#### Dataset records ####
-- ==== Sys2Proof/Machine/Core.lean ====
section
/-! DEFINITION. The machine as the host takes it. -/

def Sys2Proof.core : Host.Core :=
  { State := Sys2Proof.Machine.State, Fault := Sys2Proof.Machine.Fault, Refusal := Sys2Proof.Machine.Refusal,
    step := Sys2Proof.Machine.step, reset := Sys2Proof.Machine.State.reset }
end

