/-- R95, R233, R265: every step leaves the block idle, with a cause that occurs with the status, and `STICKY` set by an
error. -/
def Obligations.StepKeepsStatusForm : Prop :=
  ∀ s t : State, StatusForm s → step s = .next t → StatusForm t

/-- R27, R29: every step keeps all code lengths at most 32 and the queue empty. R6, R21, R30, R100: every step keeps the header
buffer and `HDR_BITS` within `HDR_MAX_BITS`, and `HDR_BITS` the length of the header while the table is valid. -/
def Obligations.StepKeepsTableForm : Prop :=
  ∀ s t : State, step s = .next t →
    (TableForm s → TableForm t) ∧ (s.params.wf → Memory.wf s.env → HeaderForm s → HeaderForm t)

/-- R35, R36, R293: every step keeps the source within `LEN_MAX` and the parameters as they are. -/
def Obligations.StepKeepsSourceForm : Prop :=
  ∀ s t : State, Memory.wf s.env → step s = .next t → Memory.wf t.env ∧ t.params = s.params

/-- R37: the state after reset meets every form that the steps keep. That nothing stands behind SRC then and the buffer
size is the default are the model's choices (log entries 3 and 6). -/
def Obligations.ResetMeetsForms : Prop :=
  State.reset.params.wf ∧ WriterForm State.reset ∧ ReaderForm State.reset ∧ HandleForm State.reset ∧
  StatusForm State.reset ∧ TableForm State.reset ∧ HeaderForm State.reset ∧ Memory.wf State.reset.env
end

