-- ==== Sys2Proof/Laws/Reader.lean ====
section
/-! SUPPORT. What the operations of the reader do: the refill keeps the form and the unread bits and leaves enough of them
in the buffer; a read returns the next ones. -/

namespace Sys2Proof.Machine

/-- The reader's form without the condition that it is open (10_state.md R33). -/
abbrev ReaderCounts (s : State) : Prop :=
  s.br.off.toNat ≤ s.regs.srcLen.toNat ∧ s.br.pos ≤ s.br.buf.length ∧
  s.br.buf.length ≤ s.params.bufBytes ∧ (s.br.bit ≠ 0 → s.br.pos < s.br.buf.length) ∧
  s.br.remaining.toNat + s.br.bit.toNat =
    8 * (s.regs.srcLen.toNat - s.br.off.toNat) + 8 * (s.br.buf.length - s.br.pos)

/-- After the refill either nine bits are buffered or the whole source is fetched (41_bitreader.md R152). -/
abbrev Refilled (s : State) : Prop :=
  s.br.pos + 2 ≤ s.br.buf.length ∨ s.br.off = s.regs.srcLen

/-- The refill in its two cases, with the number of bytes it fetches (R152). -/
theorem brRefill_cases {s : State} (hp : s.params.wf) (hf : ReaderCounts s) :
    (brRefill s = s ∧ Refilled s) ∨
    (∃ m, 1 ≤ m ∧ s.br.off.toNat + m ≤ s.regs.srcLen.toNat ∧
      (s.br.buf.drop s.br.pos).length + m ≤ s.params.bufBytes ∧
      (2 ≤ (s.br.buf.drop s.br.pos).length + m ∨ s.br.off.toNat + m = s.regs.srcLen.toNat) ∧
      brRefill s = (srcRead s.br.off.toNat m s).2.setBr
        { s.br with
          buf := s.br.buf.drop s.br.pos ++ (srcRead s.br.off.toNat m s).1
          pos := 0
          off := s.br.off + BitVec.ofNat 32 m }) := by
  obtain ⟨h1, h2, h3, h4, h5⟩ := hf
  have hbit : s.br.bit.toNat < 8 := s.br.bit.isLt
  by_cases h : brBuffered s.br < 9 ∧ s.br.off.toNat < s.regs.srcLen.toNat
  · right
    refine ⟨min (s.params.bufBytes - (s.br.buf.drop s.br.pos).length) (s.regs.srcLen.toNat - s.br.off.toNat),
      ?_, ?_, ?_, ?_, by unfold brRefill; rw [if_pos h]⟩
    all_goals
      have hl : (s.br.buf.drop s.br.pos).length = s.br.buf.length - s.br.pos := List.length_drop
      have := h.1
      have := hp.1
      unfold brBuffered brFill at *
      omega
  · left
    refine ⟨by unfold brRefill; rw [if_neg h], ?_⟩
    unfold brBuffered brFill at h
    by_cases ho : s.br.off.toNat < s.regs.srcLen.toNat
    · left; omega
    · right; exact BitVec.eq_of_toNat_eq (by omega)

/-- The refill keeps the reader's form and count and leaves what a read needs (R152). -/
theorem brRefill_counts {s : State} (hp : s.params.wf) (hf : ReaderCounts s) :
    ReaderCounts (brRefill s) ∧ Refilled (brRefill s) ∧ (brRefill s).br.remaining = s.br.remaining ∧
      (brRefill s).br.bit = s.br.bit ∧ (brRefill s).br.isOpen = s.br.isOpen := by
  rcases brRefill_cases hp hf with ⟨he, hr⟩ | ⟨m, hm, ho, hb, hr, he⟩
  · rw [he]; exact ⟨hf, hr, rfl, rfl, rfl⟩
  · obtain ⟨h1, h2, h3, h4, h5⟩ := hf
    have hfr := srcRead_readerFrame s.br.off.toNat m s
    have hl := srcRead_length s.br.off.toNat m s
    have hd : (s.br.buf.drop s.br.pos).length = s.br.buf.length - s.br.pos := List.length_drop
    have hoff : (s.br.off + BitVec.ofNat 32 m).toNat = s.br.off.toNat + m := by
      have := s.regs.srcLen.isLt
      rw [BitVec.toNat_add, BitVec.toNat_ofNat]; omega
    rw [he]
    refine ⟨⟨?_, ?_, ?_, ?_, ?_⟩, ?_, rfl, rfl, rfl⟩
    · simp only [State.setBr_br, State.setBr_regs, hfr.regs, hoff]; exact ho
    · exact Nat.zero_le _
    · simp only [State.setBr_br, State.setBr_params, hfr.params, List.length_append, hl]; exact hb
    · intro _; simp only [State.setBr_br, List.length_append, hl]; omega
    · simp only [State.setBr_br, State.setBr_regs, hfr.regs, hoff, List.length_append, hl]; omega
    · rcases hr with hr | hr
      · left; simp only [State.setBr_br, List.length_append, hl]; omega
      · right; apply BitVec.eq_of_toNat_eq; simp only [State.setBr_br, State.setBr_regs, hfr.regs, hoff]; exact hr

/-- The refill neither loses nor invents a bit, and changes only the reader (R152, R157). -/
theorem brRefill_unread {s : State} {x : List Byte} (hp : s.params.wf) (hf : ReaderCounts s)
    (hx : s.env.src = some x) (hl : s.regs.srcLen.toNat = x.length) :
    unread (brRefill s) = unread s ∧ brRefill s = s.setBr (brRefill s).br := by
  rcases brRefill_cases hp hf with ⟨he, -⟩ | ⟨m, hm, ho, -, -, he⟩
  · rw [he]; exact ⟨rfl, rfl⟩
  · have hoff : (s.br.off + BitVec.ofNat 32 m).toNat = s.br.off.toNat + m := by
      have := s.regs.srcLen.isLt
      rw [BitVec.toNat_add, BitVec.toNat_ofNat]; omega
    rw [srcRead_inside hx (by omega)] at he
    rw [he]
    refine ⟨?_, rfl⟩
    unfold unread
    simp only [State.setBr_br, State.setBr_env, List.drop_zero, hx, Option.getD_some, hoff]
    obtain ⟨h1, h2, h3, h4, h5⟩ := hf
    have hbit : s.br.bit.toNat ≤ (unpack (s.br.buf.drop s.br.pos)).length := by
      rw [unpack_length, List.length_drop]
      by_cases hz : s.br.bit = 0
      · rw [hz]; simp
      · have := h4 hz; have := s.br.bit.isLt; omega
    rw [unpack_append, List.drop_append_of_le_length hbit, List.append_assoc, ← unpack_append]
    congr 2
    rw [← List.drop_drop, List.take_append_drop]

/-- The slot at the position, when it is filled. -/
theorem brSlot_filled {r : BitReader} {i : Nat} (h : i < r.buf.length) : brSlot r i = r.buf[i] := by
  unfold brSlot
  rw [List.getElem?_eq_getElem h, Option.getD_some]

/-- The unread bits of a reader whose position is inside the buffer start with those of the current byte. -/
theorem unread_eq {s : State} (h : s.br.pos < s.br.buf.length) :
    unread s = (msb (brSlot s.br s.br.pos) 8).drop s.br.bit.toNat ++ unpack (s.br.buf.drop (s.br.pos + 1)) ++
      unpack ((s.env.src.getD []).drop s.br.off.toNat) := by
  unfold unread
  rw [brSlot_filled h, List.drop_eq_getElem_cons h, unpack_cons,
    List.drop_append_of_le_length (by rw [msb_length]; have := s.br.bit.isLt; omega)]

/-- A read needs no bit beyond the buffer: the position is inside it (R152, R153). -/
theorem pos_lt_of_remaining {s : State} (hf : ReaderCounts s) (hr : Refilled s) (h : 1 ≤ s.br.remaining.toNat) :
    s.br.pos < s.br.buf.length := by
  obtain ⟨h1, h2, h3, h4, h5⟩ := hf
  rcases hr with hr | hr
  · omega
  · rw [hr] at h5; omega

/-- Eight bits from inside a byte need the next one too (R152, R154). -/
theorem pos_succ_lt_of_remaining {s : State} (hf : ReaderCounts s) (hr : Refilled s) (h : 8 ≤ s.br.remaining.toNat)
    (hb : s.br.bit ≠ 0) : s.br.pos + 1 < s.br.buf.length := by
  obtain ⟨h1, h2, h3, h4, h5⟩ := hf
  rcases hr with hr | hr
  · omega
  · have : s.br.bit.toNat ≠ 0 := fun e => hb (BitVec.eq_of_toNat_eq e)
    rw [hr] at h5; omega

theorem remaining_sub {r : BitVec 35} {k : Nat} (hk : k < 2 ^ 35) (h : k ≤ r.toNat) :
    (r - BitVec.ofNat 35 k).toNat = r.toNat - k := by
  rw [BitVec.toNat_sub, BitVec.toNat_ofNat, Nat.mod_eq_of_lt hk]; omega

/-- `call BR.RBIT` on an open reader with a bit left, whatever the source answers (R153). -/
theorem brRbit_counts {s : State} (hp : s.params.wf) (hf : ReaderCounts s) (ho : s.br.isOpen = true)
    (h : s.br.remaining ≠ 0) :
    ∃ v t, brRbit s = .done v t ∧ ReaderCounts t ∧ t.br.remaining.toNat + 1 = s.br.remaining.toNat ∧
      t.br.isOpen = true := by
  obtain ⟨hc, hr, hrem, hbit, hop⟩ := brRefill_counts hp hf
  have h1 : 1 ≤ s.br.remaining.toNat := by
    rcases Nat.eq_zero_or_pos s.br.remaining.toNat with e | e
    · exact absurd (BitVec.eq_of_toNat_eq e) h
    · exact e
  have hpos := pos_lt_of_remaining hc hr (by rw [hrem]; exact h1)
  have hsub := remaining_sub (r := (brRefill s).br.remaining) (k := 1) (by decide) (by rw [hrem]; exact h1)
  refine ⟨_, _, by unfold brRbit; rw [if_pos ho, if_neg h], ?_, ?_, by simpa using hop.trans ho⟩
  · obtain ⟨c1, c2, c3, c4, c5⟩ := hc
    have hlt : (brRefill s).br.bit.toNat < 8 := (brRefill s).br.bit.isLt
    refine ⟨c1, ?_, c3, ?_, ?_⟩
    all_goals simp only [State.setBr_br, State.setBr_regs]
    · split <;> omega
    · intro hb; split
      · rename_i h7; rw [h7] at hb; exact absurd rfl hb
      · exact hpos
    · rw [show ((brRefill s).br.remaining - 1).toNat = _ from hsub]
      split
      · rename_i h7
        have e7 : (brRefill s).br.bit.toNat = 7 := by rw [h7]; rfl
        have e0 : ((brRefill s).br.bit + 1).toNat = 0 := by rw [h7]; rfl
        rw [e0, hrem] at *
        omega
      · rename_i h7
        have : (brRefill s).br.bit.toNat ≠ 7 := fun e => h7 (BitVec.eq_of_toNat_eq e)
        have e1 : ((brRefill s).br.bit + 1).toNat = (brRefill s).br.bit.toNat + 1 := by
          rw [BitVec.toNat_add]; simp; omega
        rw [e1, hrem] at *
        omega
  · simp only [State.setBr_br]
    rw [show ((brRefill s).br.remaining - 1).toNat = _ from hsub, hrem]; omega

/-- `call BR.RBYTE8` on an open reader with eight bits left, whatever the source answers (R154). -/
theorem brRbyte8_counts {s : State} (hp : s.params.wf) (hf : ReaderCounts s) (ho : s.br.isOpen = true)
    (h : 8 ≤ s.br.remaining.toNat) :
    ∃ b t, brRbyte8 s = .done b t ∧ ReaderCounts t ∧ t.br.remaining.toNat + 8 = s.br.remaining.toNat ∧
      t.br.isOpen = true := by
  obtain ⟨hc, hr, hrem, hbit, hop⟩ := brRefill_counts hp hf
  have hpos := pos_lt_of_remaining hc hr (by rw [hrem]; omega)
  have hpos2 := pos_succ_lt_of_remaining hc hr (by rw [hrem]; exact h)
  have hsub := remaining_sub (r := (brRefill s).br.remaining) (k := 8) (by decide) (by rw [hrem]; exact h)
  refine ⟨_, _, by unfold brRbyte8; rw [if_pos ho, if_neg (by omega)], ?_, ?_, by simpa using hop.trans ho⟩
  · obtain ⟨c1, c2, c3, c4, c5⟩ := hc
    refine ⟨c1, ?_, c3, ?_, ?_⟩
    all_goals simp only [State.setBr_br, State.setBr_regs]
    · omega
    · exact hpos2
    · rw [show ((brRefill s).br.remaining - 8).toNat = _ from hsub, hrem] at *; omega
  · simp only [State.setBr_br]
    rw [show ((brRefill s).br.remaining - 8).toNat = _ from hsub, hrem]; omega

/-- The byte at the bit position is the one the next eight bits spell (R154). -/
theorem brMerge_bits {s : State} (hpos : s.br.pos < s.br.buf.length)
    (hpos2 : s.br.bit ≠ 0 → s.br.pos + 1 < s.br.buf.length) : (unread s).take 8 = msb (brMerge s.br) 8 := by
  have hlt : s.br.bit.toNat < 8 := s.br.bit.isLt
  rw [unread_eq hpos]
  unfold brMerge
  by_cases hb : s.br.bit = 0
  · rw [if_pos hb, hb]
    simp
  · rw [if_neg hb]
    have h2 := hpos2 hb
    rw [List.drop_eq_getElem_cons h2, unpack_cons, ← brSlot_filled h2]
    generalize brSlot s.br s.br.pos = p
    generalize brSlot s.br (s.br.pos + 1) = q
    apply List.ext_getElem?
    intro j
    by_cases hj : j < 8
    · rw [List.getElem?_take_of_lt hj, msb_getElem? _ _ _ hj, List.append_assoc, List.append_assoc]
      by_cases hk : j < 8 - s.br.bit.toNat
      · rw [List.getElem?_append_left (by simp; omega), List.getElem?_drop, msb_getElem? _ _ _ (by omega)]
        congr 1
        rw [BitVec.getLsbD_or, BitVec.getLsbD_shiftLeft, BitVec.getLsbD_ushiftRight,
          BitVec.getLsbD_of_ge q _ (by omega)]
        have : ¬ (8 - 1 - j < s.br.bit.toNat) := by omega
        have h3 : 8 - 1 - j < 8 := by omega
        simp only [this, h3, decide_true, decide_false, Bool.not_false, Bool.true_and, Bool.or_false]
        congr 1; omega
      · rw [List.getElem?_append_right (by simp; omega)]
        simp only [List.length_drop, msb_length]
        rw [List.getElem?_append_left (by simp; omega), msb_getElem? _ _ _ (by omega)]
        congr 1
        rw [BitVec.getLsbD_or, BitVec.getLsbD_shiftLeft, BitVec.getLsbD_ushiftRight]
        have : 8 - 1 - j < s.br.bit.toNat := by omega
        simp only [this, decide_true, Bool.not_true, Bool.and_false, Bool.false_and, Bool.false_or]
        congr 1; omega
    · rw [List.getElem?_eq_none (by simp; omega), List.getElem?_eq_none (by simp; omega)]

end Sys2Proof.Machine
end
####
= Your instructions =
Of the lines above, copy each that contains "refine".

= Finished exercise =
    refine ⟨min (s.params.bufBytes - (s.br.buf.drop s.br.pos).length) (s.regs.srcLen.toNat - s.br.off.toNat),
    refine ⟨by unfold brRefill; rw [if_neg h], ?_⟩
    refine ⟨⟨?_, ?_, ?_, ?_, ?_⟩, ?_, rfl, rfl, rfl⟩
    refine ⟨?_, rfl⟩
  refine ⟨_, _, by unfold brRbit; rw [if_pos ho, if_neg h], ?_, ?_, by simpa using hop.trans ho⟩
    refine ⟨c1, ?_, c3, ?_, ?_⟩
  refine ⟨_, _, by unfold brRbyte8; rw [if_pos ho, if_neg (by omega)], ?_, ?_, by simpa using hop.trans ho⟩
    refine ⟨c1, ?_, c3, ?_, ?_⟩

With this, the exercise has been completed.